I can't believe I said that
, I grumbled an hour later. I am an idiot.

Well, this week-end will be grist for the mill.

Tuesday, August 22, 2006

Iona World IV

I anticipated some personal challenges on Iona. After an intensely interior year focused on an Ignatian approach to spirituality, how was I going to manage a week of equally intense community life? And Ignatius was, paradoxically, a man of the cities. How was I going to bridge the distance between Paris, a Jesuit hometown, and Iona, the pastoral island "thin place" to Celtic saints?

OK ~ figured it out. I took a volume of Gerard Manley Hopkin's poetry and writings with me -- Hopkins having been that Jesuit, largely unknown in his lifetime, who penned those expansive nature poems. And so when I got up before 5:00 am on Iona to watch the sunrise and walk to the beach, the language echoing in my head served to connect all my experiences:

The world is charged with the grandeur of God.
It will flame out, like shining from shook foil... .

As it happened, among the first things I saw on the beach were oystercatchers -- including a frantic pair of adults, indicating to me that they must have a young one nearby. I've only seen oystercatchers during their winter layover in northern Florida, but I was soon to discover that they summer in northern Scotland. They were all over the place -- at least, all over the beaches where I walked every day. I did find the one little one, but limited myself to only a few photos and didn't make any effort to disturb what must have been others nearby on other mornings.
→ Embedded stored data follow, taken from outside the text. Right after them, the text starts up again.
-- ==== Sys2Proof/Machine/Calibration.lean ====
section
/-! DEFINITION. Calibration: triggers, runs, records and commands (R85, R86, R501 to R507). -/

namespace Sys2Proof.Machine

def calOf (d : Dev) (n : Nat) : Calibration := tabGet calReset d.bench.cal n
def setCal (n : Nat) (x : Calibration) (d : Dev) : Dev :=
  { d with bench := { d.bench with cal := tabPut calReset d.bench.cal n x } }
def engRx (d : Dev) (n : Nat) : EngineRx := tabGet (fun _ => {}) d.rx.engines n
def setEngRx (n : Nat) (e : EngineRx) (d : Dev) : Dev :=
  { d with rx := { d.rx with engines := tabPut (fun _ => {}) d.rx.engines n e } }

/-- A coach in this state is acquiring (R86). -/
def acquiring (s : RxState) : Bool := s == .acqCd || s == .acqPol || s == .acqCarrier || s == .cwHunt || s == .warm
/-- An enabled coach of the engine is acquiring. -/
def acquires (d : Dev) (n : Nat) : Bool := (coachesOf n).any (fun c => acquiring (tabGet coachRxReset d.rx.coaches c).state)
/-- A trigger of causes 1 INITIAL, 2 TEMPERATURE, 3 HOST (R502): merges into a pending run, makes one further run pending
during a run, and is deferred with CAL_DEFERRED under raw LOS (R86). -/
def calTrigger (n cause : Nat) (d : Dev) : Dev :=
  let x := calOf d n
  match x.state with
  | .running => setCal n { x with again := if x.again = 0 then cause else x.again } d
  | .pending | .deferred => d
  | .idle =>
    let d1 := setCal n { x with state := if (engRx d n).los then .deferred else .pending, pendingCause := cause
                                waitFrom := if acquires d n then some (elapsedNs d) else none } d
    let d2 := { d1 with bench := { d1.bench with calOrder := d1.bench.calOrder ++ [n] } }
    if (engRx d n).los then raiseCause (.engRx n) 3 d2 else d2
/-- The engines of a line tile. -/
def tileEngines (n : Nat) : List Nat := [n / 4 * 4, n / 4 * 4 + 1, n / 4 * 4 + 2, n / 4 * 4 + 3]
/-- A run triggered during an acquisition waits until no coach is acquiring, but for no more than 100 ms (R86). -/
def acqWaits (d : Dev) (n : Nat) : Bool :=
  match (calOf d n).waitFrom with
  | some t => acquires d n && decide (elapsedNs d < t + 100000000)
  | none => false
/-- The engine's run can start: it waits for nothing but its turn, and there is light. -/
def runReady (d : Dev) (n : Nat) : Bool :=
  ((calOf d n).state == .pending || (calOf d n).state == .deferred) && !(engRx d n).los && !engineOff d n && !acqWaits d n
/-- The first engine of a tile, in trigger order, whose run can start. -/
def nextRun (d : Dev) (n : Nat) : Option Nat := d.bench.calOrder.find? (fun m => m / 4 == n / 4 && runReady d m)
/-- A pending run may start: its tile runs none, it is next in order, no freeze is engaged (R31, R86, R503). -/
def calMayStart (d : Dev) (n : Nat) : Bool :=
  nextRun d n == some n && !(tileEngines n).any (fun m => (calOf d m).state == .running) && !freezeOn d && !engineOff d n
def execCalStart (n : Engine) : State → Host.Outcome State Fault Refusal :=
  lift fun d => guard (calMayStart d n) (fun d =>
    let x := calOf d n
    let d1 := setCal n { x with state := .running, lastCause := x.pendingCause, waitFrom := none, startAt := elapsedNs d } d
    raiseCause (.cal n) 0 { d1 with bench := { d1.bench with calOrder := d1.bench.calOrder.erase n } }) d

/-- The mean of the samples of the engine's calibration tally in the present window; the last mean if there is none. -/
def windowMean (d : Dev) (n : Nat) : Int :=
  let w := tabGet (fun _ => (0, 0)) d.bench.window (calOf d n).tally
  if w.1 = 0 then (calOf d n).tempNow else rounded w.2 w.1
/-- A DAC skew estimated from the monitor tap: a free value in the range of SKEW (R57, R80). -/
def freeSkew (v : BitVec 64) : Int := (v.toNat % 513 : Nat) - 256
/-- The transmit side lets a run estimate the DAC skews (R501). -/
def dacReady (d : Dev) (n : Nat) : Bool := (engTx d n).state == .carrierOnly || (engTx d n).state == .running
/-- A run completes: every estimated value is a free value. -/
def calComplete (n : Nat) (d : Dev) : Dev :=
  let skip := !dacReady d n
  let d1 := if skip then d else (dacsNamed n 0xFF).foldl (fun d i =>
    let (v, d') := drawFree d; setDac i { dacOf d' i with skew := freeSkew v } d') d
  let x := calOf d1 n
  let again := x.again
  let t := windowMean d1 n
  let d2 := setCal n { x with state := .idle, again := 0, converged := true, dacSkipped := skip, tempLast := t, runs := x.runs + 1
                              lastDone := nowNs d1, lastDuration := (elapsedNs d1 - x.startAt) / 1000, draw := some d1.free, record := [] }
    { d1 with free := d1.free + 1 }
  let d3 := raiseCause (.cal n) 1 d2
  if again = 0 then d3 else calTrigger n again d3
/-- The values in force have moved: what they are now is a free value (R85, R501). -/
def calMoves (n : Nat) (d : Dev) : Dev := setCal n { calOf d n with draw := some d.free, record := [] } { d with free := d.free + 1 }
/-- A raw LOS in steps 1 or 2 aborts the run: the values reached so far stay, and it becomes pending again (R501). -/
def calAbort (n : Nat) (d : Dev) : Dev :=
  let d0 := calMoves n d
  let x := calOf d0 n
  let d1 := raiseCause (.cal n) 2 (setCal n { x with state := .idle, again := 0 } d0)
  calTrigger n x.lastCause d1
/-- Steps 1 and 2 of a run take 40 ms. -/
def earlySteps : Nat := 40000000
/-- A raw LOS of the engine. -/
def calLight (n : Nat) (d : Dev) : Dev :=
  if (calOf d n).state = .running ∧ elapsedNs d < (calOf d n).startAt + earlySteps then calAbort n d else d
/-- Its steps have taken their time: 10 ms more where the DAC skews are estimated. -/
def runOver (d : Dev) (n : Nat) : Bool :=
  decide ((calOf d n).startAt + earlySteps + (if dacReady d n then 10000000 else 0) ≤ elapsedNs d)
def execCalDone (n : Engine) : State → Host.Outcome State Fault Refusal :=
  lift fun d => guard ((calOf d n).state == .running && runOver d n) (calComplete n) d

/-- The temperature of the window differs from TEMP_LAST by more than THRESHOLD (0.1 °C against 1/128 °C). DEDUCED: there is no TEMP_LAST before
a completed run or a restored record, and so no trigger. -/
def tempDue (d : Dev) (n : Nat) : Bool :=
  let x := calOf d n
  let w := tabGet (fun _ => (0, 0)) d.bench.window x.tally
  x.auto && x.converged && w.1 != 0 && decide (x.threshold * 128 * w.1 < (10 * (w.2 - x.tempLast * (w.1 : Int))).natAbs)
/-- The evaluation at each DEVTIME multiple of 100 ms, lower engine first; the window restarts (R502, R503). -/
def calEvaluate (d : Dev) : Dev :=
  let d1 := (List.range 16).foldl (fun d n => setCal n { calOf d n with tempNow := windowMean d n } d) d
  let d2 := (List.range 16).foldl (fun d n => if tempDue d1 n && !engineOff d n then calTrigger n 2 d else d) d1
  { d2 with bench := { d2.bench with window := [] } }
/-- Multiples of 100 ms that DEVTIME has reached. -/
def evalIndex (d : Dev) : Nat := nowNs d / 100000000
def execCalTemperatureEval : State → Host.Outcome State Fault Refusal :=
  lift fun d => guard (decide (d.bench.evaluated < evalIndex d)) (fun d =>
    calEvaluate { d with bench := { d.bench with evaluated := evalIndex d } }) d

/-! ## Records (R504, R506) -/

/-- A byte of the values in force: a restored byte, a byte a run estimated, or 0. -/
def calValue (x : Calibration) (i : Nat) : Byte :=
  match x.draw with
  | some k => Config.calByte k i
  | none => tabGet (fun _ => 0) x.record i
def calValues (x : Calibration) : Nat → Nat → List Byte
  | _, 0 => []
  | i, n + 1 => calValue x i :: calValues x (i + 1) n
/-- The record of an engine: 3,136 bytes. -/
def calRecord (d : Dev) (n : Nat) : List Byte :=
  let x := calOf d n
  [1] ++ le 1 n ++ le 1 Config.stepping.toNat ++ le 1 (b2n (x.state == .running) + 2 * b2n x.dacSkipped) ++ leI 2 x.tempLast ++ zeros 2
    ++ le 8 x.lastDone ++ le 8 (Config.serial.toNat % 2 ^ 64) ++ calValues x 24 12
    ++ (dacsNamed n 0xFF).flatMap (fun i => leI 2 (dacOf d i).skew) ++ zeros 20 ++ calValues x 64 3072
/-- The engines a command names. -/
def enginesNamed (n : Nat) : List Nat := if n = 0xFF then List.range 16 else [n]

def calConfigService : Service where
  opcode := 0x0B04
  targets _ b := (enginesNamed (u8 b 0)).flatMap engineBlock
  freeze := .never
  checks _ b := [(!((within 0 15 (u8 b 0) || u8 b 0 == 0xFF) && within 0 31 (u8 b 2) && within 5 100 (u16 b 4)), outOfRange)]
  run _ b d := okay ((enginesNamed (u8 b 0)).foldl
    (fun d n => setCal n { calOf d n with auto := flag b 1 0, tally := u8 b 2, threshold := u16 b 4 } d) d)
def execCalConfig (mb : Mailbox) : State → Host.Outcome State Fault Refusal := lift (serve calConfigService mb)

def calRunService : Service where
  opcode := 0x0B05
  targets _ b := engineBlock (u8 b 0)
  freeze := .never
  checks _ b := [(!within 0 15 (u8 b 0), outOfRange)]
  run _ b d := okay (calTrigger (u8 b 0) 3 d)
def execCalRun (mb : Mailbox) : State → Host.Outcome State Fault Refusal := lift (serve calRunService mb)

def CalState.code : CalState → Nat
  | .idle => 0 | .pending => 1 | .deferred => 2 | .running => 3
def calStatusBody (d : Dev) (n : Nat) : List Byte :=
  let x := calOf d n
  zeros 4 ++ le 1 x.state.code ++ le 1 x.lastCause ++ le 1 (b2n x.converged + 2 * b2n x.dacSkipped + 4 * b2n x.auto) ++ [0]
    ++ leI 2 x.tempLast ++ leI 2 x.tempNow ++ le 4 x.runs ++ le 8 x.lastDone ++ le 4 x.lastDuration ++ le 4 (causeOf d (.cal n)).toNat
def calStatusService : Service where
  opcode := 0x0B06
  targets _ b := engineBlock (u8 b 0)
  freeze := .never
  checks _ b := [(!within 0 15 (u8 b 0), outOfRange)]
  run _ b d := done (calStatusBody d (u8 b 0)) (clearCause (.cal (u8 b 0)) (flag b 1 0) d)
def execCalStatus (mb : Mailbox) : State → Host.Outcome State Fault Refusal := lift (serve calStatusService mb)

/-- CAL_READ returns the values in force; those of a run in progress are on the move (R505). -/
def calReadService : Service where
  opcode := 0x0B07
  targets _ b := engineBlock (u8 b 0)
  freeze := .never
  checks _ b := [(!within 0 15 (u8 b 0), outOfRange)]
  run _ b d :=
    let d1 := if (calOf d (u8 b 0)).state = .running then calMoves (u8 b 0) d else d
    done (zeros 4 ++ calRecord d1 (u8 b 0)) d1
def execCalRead (mb : Mailbox) : State → Host.Outcome State Fault Refusal := lift (serve calReadService mb)

/-- CAL_MISMATCH is REASON 56: FORMAT, ENGINE, STEPPING or SERIAL_LOW differ from the device's (R504). -/
def calMismatch (b : List Byte) : Bool :=
  u8 b 0 != 1 || decide (15 < u8 b 1) || u8 b 2 != Config.stepping.toNat || un b 16 8 != Config.serial.toNat % 2 ^ 64
/-- A restored record takes effect: TEMP_LAST, the values, the DAC skews (R504). -/
def calRestore (b : List Byte) (d : Dev) : Dev :=
  let n := u8 b 1
  let d1 := setCal n { calOf d n with tempLast := s16 b 4, lastCause := 4, converged := true, initialDone := true, draw := none
                                      record := cellsFrom 0 b, lastDone := nowNs d, dacSkipped := flag b 3 1 } d
  (List.range 4).foldl (fun d i => setDac (4 * n + i) { dacOf d (4 * n + i) with skew := s16 b (36 + 2 * i) } d) d1
def calRestoreService : Service where
  opcode := 0x0B08
  targets _ b := engineBlock (u8 b 1)
  checks d b := [((calOf d (u8 b 1)).state != .idle, busy 0), (calMismatch b, badArg 56)]
  run _ b d := okay (calRestore b d)
def execCalRestore (mb : Mailbox) : State → Host.Outcome State Fault Refusal := lift (serve calRestoreService mb)

end Sys2Proof.Machine
end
It wasn't until I came home that I read up on Brigid, a woman swirling in mystery and somewhat lost to mythology. A goddess of the Druids? A Catholic saint? She looms large in the Celtic world and, it seems, the oystercatcher is her sacred bird. According to legend, she sent oystercatchers out to guide sailors safely home.

Everything, in the end, has a way of merging. Celtic Brigid and Jesuit Hopkins. Oystercatchers and kingfishers catching fire. There are gannets, too, over the Irish Sea. I didn't find Iona to be an easy place, but with Hopkins in my pocket and oystercatchers among the rocks, I was all right.

Adult Oystercatcher

Little Oystercatcher ...or...maybe it's an adult Ringed Plover? Thanks, Virginia, for the correction! Anyone know for sure?

Brigid Window in the Iona Abbey Church

Saturday, December 03, 2005

Chicago - In Front of the Field's Windows - Thanksgiving 2005
















The thing about community is -- it creates itself. When there's a reason for folks to go somewhere and a space for them to to be who they are -- they do.